Stored data entries:
--------------------

/-- Teruo has reached step 6 of its start: it runs, or restarts (R548). -/
def knellArmed (s : State) : Bool := (s.mgmt.ready || s.mgmt.restarting) && !s.mgmt.rom && flashUsable s

/-- Write the Knell record into the next slot, when that slot is erased. -/
def writeKnell (cause : Nat) (s : State) : State :=
  let k := knellNext s
  if knellArmed s && erased (knellBase k) 512 s then drawn (flashWrite (knellBase k) (knellBytes cause s) s) else s

/-! ### S5 (R547, R548) -/

/-- Every transmitter is off, and Teruo has stopped. -/
def goQuiet (s : State) : State :=
  let s1 := updFn 1 (fun f => { f with busMaster := false, linkUp := false }) (updFn 0 (fun f => { f with busMaster := false, linkUp := false }) s)
  { s1 with mgmt := { s1.mgmt with ready := false, restarting := false, held := [], restartDue := none },
            crl := { s1.crl with enable := false }, bus := { s1.bus with enable := false },
            fw := { s1.fw with copy := none, verifying := false } }

/-- Enter S5: the record is written, the data plane stops, nothing is sent any more. -/
def enterS5 (cause : Nat) (s : State) : State :=
  if 5 ≤ s.pwr.level then s
  else
    let s1 := writeKnell cause s
    let s2 := updPwr (fun p => { p with level := 5, belowSince := none, toSleep := [], toWake := [] }) s1
    goQuiet (if halted s1 then s2 else haltData s2)

/-- PWR_FAIL_N has been accepted, or acts as if. -/
def powerFails (s : State) : State := enterS5 0 (updPwr (fun p => { p with powerFail := true }) s)

/-- `PWR_FAIL_N_ACCEPTED`: the pin was low for 1 µs. -/
def execPwrFailNAccepted (s : State) : Res := .next (if awake s then powerFails s else s)

/-- `THERMAL_TRIP`: 115 °C for 1 ms; THERMTRIP_N is driven low until the power-on reset (R606). -/
def execThermalTrip (s : State) : Res :=
  .next (if awake s && !s.pwr.thermalTrip then emit (.pin .thermTripN false) (enterS5 1 (updPwr (fun p => { p with thermalTrip := true }) s)) else s)

/-! ### Commands (Table 15-14) -/

/-- Set FLOOR and S3_KEEP_RANK: at S3 the plan of what goes dormant follows, and the level follows the requests (R546). -/
def setShed (floor keepRank : Nat) (s : State) : State :=
  let s1 := updPwr (fun p => { p with floor := floor, keepRank := keepRank }) s
  settleShed (if s1.pwr.level = 3 then updPwr (fun p => { p with toSleep := sleepPlan s1 }) s1 else s1)

/-- `power.shed.config` (R546). -/
def powerShedConfig (h : HeldCmd) (s : State) : Verdict :=
  if 4 < par h 0 1 || 16 < par h 1 1 || !parZero h 2 2 then .refuse St.invalidParam
  else .done St.ok [] (setShed (par h 0 1) (par h 1 1) s)

/-- What `power.shed.config` and `hum.config` set is not kept across a start, a management restart among them (R497, R546, Table 15-14; log 28). -/
def forgetPowerSettings (s : State) : State :=
  setShed 0 8 (updPwr (fun p => { p with
    hum := (p.hum.modify 7 (fun x => { x with enabled := true, period := 60 })).modify 8 (fun x => { x with enabled := true, period := 86400 }) }) s)

def specPowerShedConfig : CmdSpec := ⟨4, .effect, powerShedConfig⟩
def execPowerShedConfig (c : Cmd) (s : State) : Res := runCmd 0x0E01 specPowerShedConfig c s

/-- A counter's total since reset, what register reads took out added back (R440, Table 15-14). -/
def lifeCtr (id : Nat) (s : State) : Nat := ctr id s + agetD s.glb.cleared id 0

/-- `power.status`. -/
def powerStatus (_ : HeldCmd) (s : State) : Verdict :=
  let p := s.pwr
  .done St.ok (le 4 (pwrStatus s) ++ le 1 (unsignedOf 8 p.tempFd) ++ le 1 (unsignedOf 8 p.tempQd) ++
    (List.range 4).flatMap (fun k => le 1 (unsignedOf 8 (s.mem.temps.getD k 0))) ++ le 2 p.rail ++ zeros 4 ++
    (List.range 4).flatMap (fun k => le 4 (lifeCtr (ctrId 9 0 k) s)) ++
    le 6 (secOf p.lastChange) ++ le 4 (nsOf p.lastChange) ++ zeros 6) s

def specPowerStatus : CmdSpec := ⟨0, .query, powerStatus⟩
def execPowerStatus (c : Cmd) (s : State) : Res := runCmd 0x0E02 specPowerStatus c s

/-- `knell.read` (R550). -/
def knellRead (h : HeldCmd) (s : State) : Verdict :=
  if 255 < par h 0 1 || !parZero h 1 3 then .refuse St.invalidParam
  else if !flashUsable s then .refuse St.flashError
  else match (knellRecords s)[par h 0 1]? with
    | none => .refuse St.notFound
    | some x => .done St.ok (le 4 x.1 ++ zeros 4 ++ x.2) s

def specKnellRead : CmdSpec := ⟨4, .query, knellRead⟩
def execKnellRead (c : Cmd) (s : State) : Res := runCmd 0x0E05 specKnellRead c s

end Sys2Proof.Machine
end

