-- ==== Sys2Proof/Machine/Core.lean ====
section
/-! DEFINITION. The machine as the host takes it. -/

def Sys2Proof.core : Host.Core :=
  { State := Sys2Proof.Machine.State, Fault := Sys2Proof.Machine.Fault, Refusal := Sys2Proof.Machine.Refusal,
    step := Sys2Proof.Machine.step, reset := Sys2Proof.Machine.State.reset }
end

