/-- Teruo takes the command for itself: its source offers it, Teruo is READY with a free place, and the header passes R380 to R385. -/
def accepted (op minLen : Nat) (c : Cmd) (s : State) : Prop :=
  sourceOffers c s ∧ canAccept s = true ∧ s.mgmt.rom = false ∧ tagInUse (heldOf op c) s = false ∧
  headerBad minLen (heldOf op c) = false ∧ (c.target = 0xFF ∨ ownPosition s = some c.target)

/-- The same for a configuration command: the member neither stands by nor mirrors (R471). -/
def configAccepted (op minLen : Nat) (c : Cmd) (s : State) : Prop :=
  accepted op minLen c s ∧ standsBy s = false ∧ mirroring s = false

/-- A command reached DONE: `t` with its completion given. A change it staged is sealed by no commit before that completion is written (R60). -/
def closed (op : Nat) (c : Cmd) (s t : State) : State := markDue s.staged.length (cmdDue (heldOf op c) t) t

/-- The command is DONE with status OK and a response, from the state `t` that holds its effect; `eff` says that it is journalled (R386, R402). -/
def completed (op : Nat) (c : Cmd) (s : State) (resp : List Byte) (eff : Bool) (t : State) : State :=
  closed op c s (finish (heldOf op c) (cmdIndex (heldOf op c) s) St.ok resp eff 0 0 t)

/-- The command is accepted and RUNNING until its decision point (R385, Table 11-3). -/
def runs (op : Nat) (c : Cmd) (s : State) (w : WaitFor) (resp : List Byte) (t : State) : State :=
  running (heldOf op c) (cmdIndex (heldOf op c) s) w resp t

/-- Teruo takes the command for itself, and `u` is the state its own rules see. -/
def takes (op minLen : Nat) (c : Cmd) (s u : State) : Prop := accepted op minLen c s ∧ u = taken op c s

/-- The same for a configuration command of a member that neither stands by nor mirrors. -/
def takesConfig (op minLen : Nat) (c : Cmd) (s u : State) : Prop := configAccepted op minLen c s ∧ u = taken op c s

/-- A little-endian field of the command's parameters. -/
def arg (c : Cmd) (off n : Nat) : Nat := rd (fit c.paramLen c.params) off n

/-- A range of the bytes of the command's parameters. -/
def argBytes (c : Cmd) (off n : Nat) : List Byte := slice (fit c.paramLen c.params) off n

/-- A range of the command's parameters is zero. -/
abbrev argZero (c : Cmd) (off n : Nat) : Prop := allZero (argBytes c off n) = true

/-- A command answers a next state in which it is DONE with OK and no response, over the state `t` that its effect left. -/
def effects (op : Nat) (i : Instr) (c : Cmd) (s t : State) : Prop := exec i s = .next (completed op c s [] true t)

/-- The same with a response. -/
def effectsWith (op : Nat) (i : Instr) (c : Cmd) (s t : State) (resp : List Byte) : Prop :=
  exec i s = .next (completed op c s resp true t)

/-- A configuration command completes OK with one change of the next epoch staged after those staged before (R48, R57). -/
def stages (op : Nat) (i : Instr) (c : Cmd) (s u : State) (ch : Change) : Prop :=
  exec i s = .next (completed op c s [] true { u with staged := u.staged ++ [{ change := ch, units := 1, sealedBy := none }] })

/-- A query answers a next state in which it is DONE with OK and its response, and nothing else changed. -/
def queries (op : Nat) (i : Instr) (c : Cmd) (s : State) (resp : List Byte) : Prop :=
  exec i s = .next (completed op c s resp false (taken op c s))

/-! ### A table-update descriptor that the engine takes (R206) -/

/-- The bytes of a descriptor. -/
def bytesOf64 (d : Desc) : List Byte := fit 64 d.bytes

/-- The state with the descriptor consumed by the engine, which served its ring last, and its change unit counted (R206, R402). -/
def consumedTable (d : Desc) (s : State) : State :=
  noteUnits 1 (consume d.ring { s with fwd := { s.fwd with lastTable := some d.ring } })

/-- The table engine takes a descriptor of ring `x`, whose turn it is and whose OP is `op`, and `u` is the state that the operation's own rules
see: the descriptor consumed, its change unit counted, and an immediate operation noted for the journal (R204, R206, R402). No context that an
immediate operation reads holds an uncorrectable error (R434). -/
def takesTable (op : Nat) (d : Desc) (s : State) (x : Ring) (u : State) : Prop :=
  ring? d.ring s = some x ∧ x.typ = .table ∧ mayBegin x s = true ∧ tableTurn d.ring s = true ∧ rd (bytesOf64 d) 0 1 = op ∧
  headerZero (bytesOf64 d) = true ∧ (0x10 ≤ op → s.mem.flowBad = false) ∧
  u = (if 0x10 ≤ op then noteFlowWork d.ring x.partIndex (rd (bytesOf64 d) 4 4) (consumedTable d s) else consumedTable d s)

/-- A table-update change is staged: no commit has sealed it, and its ring, INDEX and TAG go with it (R203, R206). -/
def stagedFrom (d : Desc) (x : Ring) (units : Nat) (ch : Change) (u : State) : State :=
  noteUnits (units - 1) { u with staged := u.staged ++ [{ change := ch, units := units, sealedBy := none,
                                                          src := some (x.fn, d.ring, x.partIndex, rd (bytesOf64 d) 4 4) }] }

/-- A table-update descriptor is DONE: a change it staged is sealed by no commit before its completion is written (R60). -/
def closedFrom (d : Desc) (x : Ring) (u t : State) : State := markDue u.staged.length (tableDue x (bytesOf64 d) none t) t

/-- A staging descriptor of a member outside a pair answers a next state: the change staged, the completion with OK and the identifier. -/
def stagesFrom (op : Nat) (i : Instr) (d : Desc) (s : State) (x : Ring) (u : State) (units id : Nat) (ch : Change) : Prop :=
  ∃ free, exec i s =
    .next (closedFrom d x u (tableDone x (bytesOf64 d) op St.ok id 0 free none (releaseUnmirrored (stagedFrom d x units ch u))))

/-- An immediate descriptor answers a next state: its effect `t`, and the completion with OK. -/
def actsFrom (op : Nat) (i : Instr) (d : Desc) (s : State) (x : Ring) (t : State) : Prop :=
  ∃ free, exec i s = .next (tableDone x (bytesOf64 d) op St.ok 0 0 free none t)
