/-- R149 to R159, R166, R167, R181: the parse and rule commands stage one change of the next epoch, and the queries answer from it. -/
def Obligations.ParseCommandsComplete : Prop :=
  (∀ c s u, takesConfig 0x0401 18 c s u → (∀ k < 18, arg c k 1 ≤ 63) →
    stages 0x0401 (.parseSelectLayout c) c s u (.layout ((List.range 18).map (fun k => arg c k 1)))) ∧
  (∀ c s u, takesConfig 0x0402 192 c s u → profileMalformed (argBytes c 0 192) = false →
    pIngTable (argBytes c 0 192) = 0xFF → pEgrTable (argBytes c 0 192) = 0xFF →
    keyBits (argBytes c 0 192) (pFlow (argBytes c 0 192)) ≤ 384 →
    stages 0x0402 (.profileWrite c) c s u
      (.profile (rd (argBytes c 0 192) 0 2) (some (argBytes c 0 192)))) ∧
  (∀ c s u, takesConfig 0x0403 4 c s u → arg c 0 2 ≤ 511 → argZero c 2 2 → liveOrStaged (fun g => ahas g.profiles (arg c 0 2)) u = true →
    liveOrStaged (fun g => (avals g.selects).any (fun e => e.profile == arg c 0 2)) u = false →
    stages 0x0403 (.profileDelete c) c s u (.profile (arg c 0 2) none)) ∧
  (∀ c s u, takesConfig 0x0405 4 c s u → liveOrStaged (fun g => ahas g.selects (arg c 0 4)) u = true →
    stages 0x0405 (.profileSelectDelete c) c s u (.select (arg c 0 4) none)) ∧
  (∀ c s u, takesConfig 0x0406 65 c s u → arg c 0 1 ≤ 15 → (∀ k < 64, arg c (1 + k) 1 ≤ 7) →
    stages 0x0406 (.parseClassMapSet c) c s u (.classMap (arg c 0 1) ((List.range 64).map (fun k => arg c (1 + k) 1)))) ∧
  (∀ c s u, takesConfig 0x0407 36 c s u → arg c 0 1 ≤ 1 → arg c 1 1 ≤ 254 → arg c 2 1 ≤ 2 → arg c 3 1 ∈ [1, 4, 8, 16, 32, 64] →
    actionRefused (arg c 0 1) (arg c 1 1) (argBytes c 4 32) u = none → tablesNamed (arg c 0 1) (arg c 1 1) u = [] →
    stages 0x0407 (.ruleTableCreate c) c s u (.ruleTable (tableKey (arg c 0 1) (arg c 1 1))
      (some { width := arg c 2 1, hole := arg c 3 1, dflt := argBytes c 4 32 }))) ∧
  (∀ c s u, takesConfig 0x0408 4 c s u → arg c 0 1 ≤ 1 → arg c 1 1 ≤ 254 → argZero c 2 2 → tablesNamed (arg c 0 1) (arg c 1 1) u ≠ [] →
    tableHoldsRule (arg c 0 1) (arg c 1 1) u = false → tableNamed (arg c 0 1) (arg c 1 1) u = false →
    stages 0x0408 (.ruleTableDelete c) c s u (.ruleTable (tableKey (arg c 0 1) (arg c 1 1)) none)) ∧
  (∀ c s u, takesConfig 0x040E 12 c s u → argZero c 1 1 → arg c 2 2 ≤ 4095 →
    (arg c 4 2 = 0 ∨ (64 ≤ arg c 4 2 ∧ arg c 4 2 ≤ 512 ∧ arg c 4 2 % 64 = 0)) → arg c 6 2 ≠ 0 → arg c 8 4 ≤ 200000000 →
    stages 0x040E (.exceptionConfig c) c s u
      (.exception (arg c 0 1) { queue := arg c 2 2, truncate := arg c 4 2, burst := arg c 6 2, rate := arg c 8 4 }))

/-- R150, R151, R167 to R170, R181, R558: an added rule or selection entry takes an identifier that no held rule or entry has, its key and mask as
given, in the place that keeps its table in order, with the moves that this needs; a rule is deleted or given another action in the next
epoch; the rule and TCAM queries answer. The identifier and the choice among free places are the model's free values (log 13). -/
def Obligations.RuleCommandsComplete : Prop :=
  (∀ c s u e id index moves, takesConfig 0x0404 48 c s u → arg c 4 2 ≤ 511 → argZero c 6 2 →
    beVal (argBytes c 8 20) ||| beVal (argBytes c 28 20) = beVal (argBytes c 28 20) →
    bits (beVal (argBytes c 8 20)) 148 144 = 0 → liveOrStaged (fun g => ahas g.profiles (arg c 4 2)) u = true →
    e = { prio := arg c 0 4, profile := arg c 4 2, key := beVal (argBytes c 8 20), mask := beVal (argBytes c 28 20),
          order := u.nextOrder, index := 0 } →
    pickId 2048 (fun k => !selectHeld u k) u = some id → selectPlace e u = some (index, moves) →
    (selectIndices u).length + selectCopies u + moves.length + 1 ≤ 2048 →
    effectsWith 0x0404 (.profileSelectAdd c) c s { drawn u with
      nextOrder := u.nextOrder + 1,
      staged := u.staged ++ [{ change := .select id (some { e with index := index }), units := 1, sealedBy := none, moves := moves }] } (le 4 id)) ∧
  (∀ c s u tb r id index moves, takesConfig 0x0409 200 c s u → arg c 0 1 ≤ 1 → arg c 1 1 ≤ 254 → argZero c 2 2 →
    beVal (argBytes c 8 80) ||| beVal (argBytes c 88 80) = beVal (argBytes c 88 80) →
    rd (argBytes c 8 80) 0 1 = arg c 1 1 → rd (argBytes c 88 80) 0 1 = 0xFF →
    actionMalformed (argBytes c 168 32) = false →
    aget (nextConf u).ruleTables (tableKey (arg c 0 1) (arg c 1 1)) = some tb →
    allZero ((argBytes c 8 80).drop (20 * 2 ^ tb.width)) = true →
    allZero ((argBytes c 88 80).drop (20 * 2 ^ tb.width)) = true →
    actionRefused (arg c 0 1) (arg c 1 1) (argBytes c 168 32) u = none →
    r = { table := arg c 1 1, prio := arg c 4 4, key := argBytes c 8 80, mask := argBytes c 88 80, action := argBytes c 168 32,
          order := u.nextOrder, index := 0 } →
    pickId (ruleIds (arg c 0 1)) (fun id => !ruleHeld u (ruleKey (arg c 0 1) id)) u = some id →
    rulePlace (arg c 0 1) tb r u = some (index, moves) →
    entriesUsed (arg c 0 1) u + ruleCopies (arg c 0 1) none u + (moves.length + 1) * 2 ^ tb.width ≤ ruleCapacity (arg c 0 1) →
    effectsWith 0x0409 (.ruleAdd c) c s { drawn u with
      nextOrder := u.nextOrder + 1,
      staged := u.staged ++ [{ change := .rule (ruleKey (arg c 0 1) id) (some { r with index := index }), units := 1, sealedBy := none,
                               moves := moves }] } (le 4 id)) ∧
  (∀ c s u, takesConfig 0x040A 8 c s u → arg c 0 1 ≤ 1 → argZero c 1 3 → arg c 4 4 < ruleIds (arg c 0 1) →
    ahas (nextConf u).rules (ruleKey (arg c 0 1) (arg c 4 4)) = true →
    stages 0x040A (.ruleDelete c) c s u (.rule (ruleKey (arg c 0 1) (arg c 4 4)) none)) ∧
  (∀ c s u r, takesConfig 0x040B 40 c s u → arg c 0 1 ≤ 1 → argZero c 1 3 → arg c 4 4 < ruleIds (arg c 0 1) →
    actionMalformed (argBytes c 8 32) = false →
    aget (nextConf u).rules (ruleKey (arg c 0 1) (arg c 4 4)) = some r →
    actionRefused (arg c 0 1) r.table (argBytes c 8 32) u = none →
    stages 0x040B (.ruleModify c) c s u (.ruleAction (ruleKey (arg c 0 1) (arg c 4 4)) (argBytes c 8 32))) ∧
  (∀ c s u r, takes 0x040C 12 c s u → arg c 0 1 ≤ 1 → argZero c 1 3 → arg c 4 4 < ruleIds (arg c 0 1) →
    (standingRules u).find? (fun q => q.1 == ruleKey (arg c 0 1) (arg c 4 4)) = some (ruleKey (arg c 0 1) (arg c 4 4), r) →
    queries 0x040C (.ruleOverlaps c) c s (le 4 (overlapsOf (ruleKey (arg c 0 1) (arg c 4 4)) r u).length ++ zeros 4 ++
      (((overlapsOf (ruleKey (arg c 0 1) (arg c 4 4)) r u).drop (arg c 8 4)).take 256).flatMap
        (fun q => le 4 (q.1 % 131072) ++ le 4 q.2.prio ++ le 1 (b2n (ruleBefore q.2 r)) ++ zeros 3))) ∧
  (∀ c s u r, takes 0x040D 8 c s u → arg c 0 1 ≤ 1 → argZero c 1 3 → arg c 4 4 < ruleIds (arg c 0 1) →
    ruleHeld u (ruleKey (arg c 0 1) (arg c 4 4)) = true → ruleRecord u (ruleKey (arg c 0 1) (arg c 4 4)) = some r →
    ∃ rest : List Byte, exec (.ruleQuery c) s = .next (completed 0x040D c s
      (le 1 r.table ++ le 1 (ruleState u (ruleKey (arg c 0 1) (arg c 4 4))) ++ rest) false (drawn u))) ∧
  (∀ c s u, takes 0x040F 4 c s u → arg c 0 1 ≤ 1 → argZero c 1 3 →
    ∃ used stg tables : Nat, ∃ rest : List Byte, queries 0x040F (.tcamStatus c) c s
      (le 4 used ++ le 4 stg ++ le 4 ((if arg c 0 1 = 0 then 131072 else 65536) - used - stg) ++ le 4 tables ++ rest))

/-- R186, R193, R196, R210 to R212: the route, identifier and flow-table commands complete, and the queries answer. -/
def Obligations.TableCommandsComplete : Prop :=
  (∀ c s u, takesConfig 0x0501 4 c s u → arg c 2 1 ≤ 1 → argZero c 3 1 →
    stages 0x0501 (.fibVrfConfig c) c s u (.vrfMiss (arg c 0 2) (arg c 2 1))) ∧
  (∀ c s u, takes 0x0502 0 c s u → ∃ rest : List Byte, rest.length = 60 ∧
    queries 0x0502 (.fibStatus c) c s (capRecord (capOf unitsHeld u).1 (capOf unitsHeld u).2 10485760 ++ rest)) ∧
  (∀ c s u, takes 0x0503 8 c s u → argZero c 1 3 → arg c 4 4 < idCapacity (arg c 0 1) →
    ∃ rest : List Byte, rest.length = 16 ∧ queries 0x0503 (.idQuery c) c s
      (le 1 (idState (arg c 0 1) (arg c 4 4) u) ++ zeros 3 ++ le 4 (refsIn (arg c 0 1) (arg c 4 4) (nextConf u)) ++ rest)) ∧
  (∀ c s u, takesConfig 0x0504 4 c s u → stages 0x0504 (.ecmpHashSeed c) c s u (.hashSeed (arg c 0 4))) ∧
  (∀ c s u ft, takes 0x0520 20 c s u → arg c 0 1 ≤ 15 → arg c 1 1 ≤ 1 → arg c 2 1 ≤ 31 → argZero c 3 1 → arg c 4 4 ≠ 0 →
    arg c 4 4 % 65536 = 0 → arg c 8 4 ≤ 86400 → ctxActionBad (arg c 12 4) (arg c 16 4) = false → flowTable (arg c 0 1) u = none →
    u.fwd.flowTables.foldl (fun a p => if p.1 = arg c 0 1 then a else a + p.2.contexts) 0 + arg c 4 4 ≤ 4194304 →
    ft = { policy := arg c 1 1, flags := arg c 2 1, contexts := arg c 4 4, idle := arg c 8 4, learnAction := arg c 12 4, learnNh := arg c 16 4 } →
    effects 0x0520 (.flowTableCreate c) c s { u with fwd := { u.fwd with flowTables := aset u.fwd.flowTables (arg c 0 1) ft } }) ∧
  (∀ c s u f, takes 0x0521 4 c s u → arg c 0 1 ≤ 15 → argZero c 1 3 → flowTable (arg c 0 1) u = some f → flowNamed (arg c 0 1) u = false →
    flowsOf (arg c 0 1) u = [] →
    effects 0x0521 (.flowTableDelete c) c s { u with fwd := { u.fwd with flowTables := adel u.fwd.flowTables (arg c 0 1) } }) ∧
  (∀ c s u f gone, takes 0x0522 4 c s u → arg c 0 1 ≤ 15 → arg c 1 1 ≤ 1 → argZero c 2 2 → flowTable (arg c 0 1) u = some f →
    gone = (flowsOf (arg c 0 1) u).filter (fun f => f.lock.isNone && (!f.isStatic || arg c 1 1 == 1)) →
    exec (.flowTableFlush c) s = .next (closed 0x0522 c s (finish (heldOf 0x0522 c) (cmdIndex (heldOf 0x0522 c) s) St.ok
      (le 4 gone.length) true 0 (rd (le 4 gone.length) 0 4) (gone.foldl (fun s f => dropFlow f s) u)))) ∧
  (∀ c s u, takes 0x0523 0 c s u → queries 0x0523 (.flowStatus c) c s ((List.range 16).flatMap (flowStatusRecord u)))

--------------------

Copy range, inclusive: the line holding "effectsWith 0x0409 (.ruleAdd" to the line holding "change := .rule". Reproduce exactly those lines of the records above and no others.

RESULT OF THIS TASK.
    effectsWith 0x0409 (.ruleAdd c) c s { drawn u with
      nextOrder := u.nextOrder + 1,
      staged := u.staged ++ [{ change := .rule (ruleKey (arg c 0 1) id) (some { r with index := index }), units := 1, sealedBy := none,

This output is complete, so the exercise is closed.